Investasi telah meningkat baik investasi langsung maupun tidak langsung.
Keempat,
sektor perbankan masih cukup kuat dalam menopang perkembangan ekonomi, dimana
jumlah dana di lembaga keuangan khususnya perbankan Indonesia yang belum mampu
dimanfaatkan sektor riil masih besar. Kelebihan likuiditas inilah yang selama
ini terpaksa diserap oleh Bank Indonesia,
yang dewasa ini berjumlah sekitar Rp430 triliun.
Tantangan
ekonomi global membutuhkan kesiapan kita bersama untuk membuat kebijakan dan
strategi antisipatif.
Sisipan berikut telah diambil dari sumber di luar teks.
-- ==== Sys2Proof/Machine/RingCommands.lean ====
section
/-! DEFINITION. The commands of the ring controllers (10_purok_ring.md, 11_ring_timing_faults.md): cycle events, received
frames, and register writes. An event whose moment has not come changes nothing. -/

namespace Sys2Proof.Machine

/-- RING_CYCLE_START (R248, R204). -/
def execRingCycleStart (x : Fin 4) (s : State) : Host.Outcome State Fault Refusal := s.onDev (Dev.ringCycleStart x.val)

/-- NODE_FRAME_RECEIVE (R274, R278). -/
def execNodeFrameReceive (x : Fin 4) (port : RingPort) (f : RxFrame) (s : State) : Host.Outcome State Fault Refusal :=
  s.onDev (Dev.ringFrame x.val (port == .outp) f)

/-- WINDOW_CLOSE (R275). -/
def execWindowClose (x : Fin 4) (k : Fin 32) (s : State) : Host.Outcome State Fault Refusal :=
  s.onDev (Dev.windowClose x.val k.val)

/-- CYCLE_POINT (R266). -/
def execCyclePoint (x : Fin 4) (p : Fin 8) (s : State) : Host.Outcome State Fault Refusal := s.onDev (Dev.cyclePoint x.val p.val)

/-- RING_Q_PICKUP (R268). -/
def execRingQPickup (x : Fin 4) (s : State) : Host.Outcome State Fault Refusal := s.onDev (Dev.ringQPickup x.val)

/-- RING_START: CMD.START (R263). -/
def execRingStart (r : Req) (x : Fin 4) (s : State) : Host.Outcome State Fault Refusal :=
  s.onDev (fun d => d.actCmd r (R.RING_CMD_START x.val) 1)

/-- RING_STOP: CMD.STOP (R264). -/
def execRingStop (r : Req) (x : Fin 4) (s : State) : Host.Outcome State Fault Refusal :=
  s.onDev (fun d => d.actCmd r (R.RING_CMD_STOP x.val) 1)

/-- LINK_SYNCHRONIZED (Table 10.10). -/
def execLinkSynchronized (x : Fin 4) (port : RingPort) (s : State) : Host.Outcome State Fault Refusal :=
  s.onDev (Dev.linkUp x.val (port == .outp))

/-- START_STEP_TIMEOUT (Table 10.10). -/
def execStartStepTimeout (x : Fin 4) (s : State) : Host.Outcome State Fault Refusal := s.onDev (Dev.stepTimeout x.val)

/-- ENUM_FRAME_SEND (R254). -/
def execEnumFrameSend (x : Fin 4) (s : State) : Host.Outcome State Fault Refusal := s.onDev (Dev.enumSend x.val)

/-- ENUM_FRAME_RETURN (R256). -/
def execEnumFrameReturn (x : Fin 4) (count dly eseq : Nat) (s : State) : Host.Outcome State Fault Refusal :=
  s.onDev (Dev.enumReturn x.val count dly eseq)

/-- RING_SYNC_DONE (Table 10.10). -/
def execRingSyncDone (x : Fin 4) (s : State) : Host.Outcome State Fault Refusal := s.onDev (Dev.syncDone x.val)

/-- RING_STOP_DONE (R264). -/
def execRingStopDone (x : Fin 4) (s : State) : Host.Outcome State Fault Refusal := s.onDev (Dev.stopDone x.val)

/-- LINK_DELAY_REQUEST (R255). -/
def execLinkDelayRequest (x : Fin 4) (port : RingPort) (lseq turn : Nat) (s : State) : Host.Outcome State Fault Refusal :=
  s.onDev (Dev.linkDelay x.val (port == .outp) lseq turn)

/-- MF_LOST (Table 11.3, R283). -/
def execMfLost (x : Fin 4) (s : State) : Host.Outcome State Fault Refusal := s.onDev (Dev.mfLost x.val)

/-- RING_PCS_LOSS (R283). -/
def execRingPcsLoss (x : Fin 4) (port : RingPort) (s : State) : Host.Outcome State Fault Refusal :=
  s.onDev (Dev.linkLost x.val (port == .outp))

/-- PCS_SYNC_REGAINED: the port may send again (R284). -/
def execPcsSyncRegained (x : Fin 4) (port : RingPort) (s : State) : Host.Outcome State Fault Refusal :=
  s.onDev (Dev.linkUp x.val (port == .outp))

/-- HEAL_CLOSE (R286). -/
def execHealClose (x : Fin 4) (s : State) : Host.Outcome State Fault Refusal := s.onDev (Dev.healClose x.val)

/-- RING_DEAD_TIMEOUT (R287). -/
def execRingDeadTimeout (x : Fin 4) (s : State) : Host.Outcome State Fault Refusal := s.onDev (Dev.ringDead x.val)

/-- SVC_GO: SVC_CTRL with GO (R272). -/
def execSvcGo (r : Req) (x : Fin 4) (node : Fin 32) (op : Fin 4) (index : BitVec 16) (s : State) :
    Host.Outcome State Fault Refusal :=
  s.onDev (fun d => d.wholeCmd r (R.RING_SVC_CTRL x.val).addr
    (BitVec.ofNat 32 (2 ^ 31 + node.val * 2 ^ 24 + op.val * 2 ^ 16 + index.toNat)))

/-- SVC_TIMEOUT (R257). -/
def execSvcTimeout (x : Fin 4) (s : State) : Host.Outcome State Fault Refusal := s.onDev (Dev.svcTimeout x.val)

/-- CNT_CLR (R291). -/
def execCntClr (r : Req) (x : Fin 4) (s : State) : Host.Outcome State Fault Refusal :=
  s.onDev (fun d => d.actCmd r (R.RING_CNT_CLR_CLR x.val) 1)

/-- CPT_WRITE (R265, R266). -/
def execCptWrite (r : Req) (x : Fin 4) (p : Fin 8) (v : BitVec 32) (s : State) : Host.Outcome State Fault Refusal :=
  s.onDev (fun d => d.wholeCmd r (R.RING_CPT x.val p.val).addr v)

/-- The address of a guarded ring register. -/
def ringCfgAddr (x : Nat) : RingCfgReg → Nat
  | .cfg => (R.RING_CFG x).addr
  | .sched k hi => if hi then (R.RING_SCHED_HI x k.val).addr else (R.RING_SCHED_LO x k.val).addr

/-- RING_CONFIG_WRITE (R265). -/
def execRingConfigWrite (r : Req) (x : Fin 4) (reg : RingCfgReg) (v : BitVec 32) (s : State) :
    Host.Outcome State Fault Refusal := s.onDev (fun d => d.wholeCmd r (ringCfgAddr x.val reg) v)

/-- STANDBY_RING_FRAME (R290). -/
def execStandbyRingFrame (x : Fin 4) (port : RingPort) (f : RxFrame) (s : State) : Host.Outcome State Fault Refusal :=
  s.onDev (Dev.passFrame x.val port f)

end Sys2Proof.Machine
end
Strategi dan arah kebijakan dalam tahun 2013 selain harus
memperkuat ketahanan dalam menangkal risiko penularan krisis global terhadap
stabilitas makroekonomi dan keuangan Indonesia, juga harus mendorong
potensi dan kekuatan perekonomian nasional.
Pemerintah
harus terus memonitor dan mempersiapkan langkah-langkah antisipatif-kebijakan
untuk memitigasi setiap potensi resiko ancaman eksternal. Semangat
Indonesia-Incorporated dalam meminimalisir resiko ekonomi global sangat
penting. Sehingga kita dapat mencapai target-target pembangunan baik yang
tertuang dalam RPJP, RPJM dan ausmsi APBN 2013.
Dari sisi
kebijakan makroekonomi, kebijakan fiskal Pemerintah dan kebijakan moneter Bank Indonesia perlu
diarahkan untuk dapat menstimulus perekonomian khususnya dari sisi permintaan
dengan tetap menjaga stabilitas makroekonomi dan sistem keuangan. Dari sisi
keseimbangan fiscal, meski defisit anggaran dan utang masih cukup aman, tetapi
beban subsidi BBM yang terus membengkak bisa mengurangi fleksibilitas
pengelolaan fiskal.
Proporsi
defisit/PDB dan utang Indonesia
masih pada zona aman. Pemerintah dan DPR telah menyepakati defisit anggaran
terhadap PDB pada 2013 sebesar 1.65 persen dan dibawah rule of thumb standar
aman sebesar 3 persen. Sementara rasio utang terhadap PDB berada pada lebel 25
persen. Proporsi ini perlu terus kita jaga dan pertahankan untuk menciptakan
fundamental ekonomi yang semakin kuat. Sekaligus juga sebagai antisipasi
terhadap setiap external-shock kepada kesehatan belanja dan fiskal Indonesia pada
2013.
Sementara
itu, dari sisi kebijakan sektoral dan struktural, peningkatan investasi dan
kapasitas perekonomian untuk mendorong pertumbuhan ekonomi dari sisi penawaran
perlu dilakukan melalui percepatan berbagai program yang selama ini telah
dicanangkan untuk peningkatan investasi dan infrastruktur, khususnya dalam
Master Plan untuk Percepatan Pembangunan Ekonomi Indonesia (MP3EI).(*)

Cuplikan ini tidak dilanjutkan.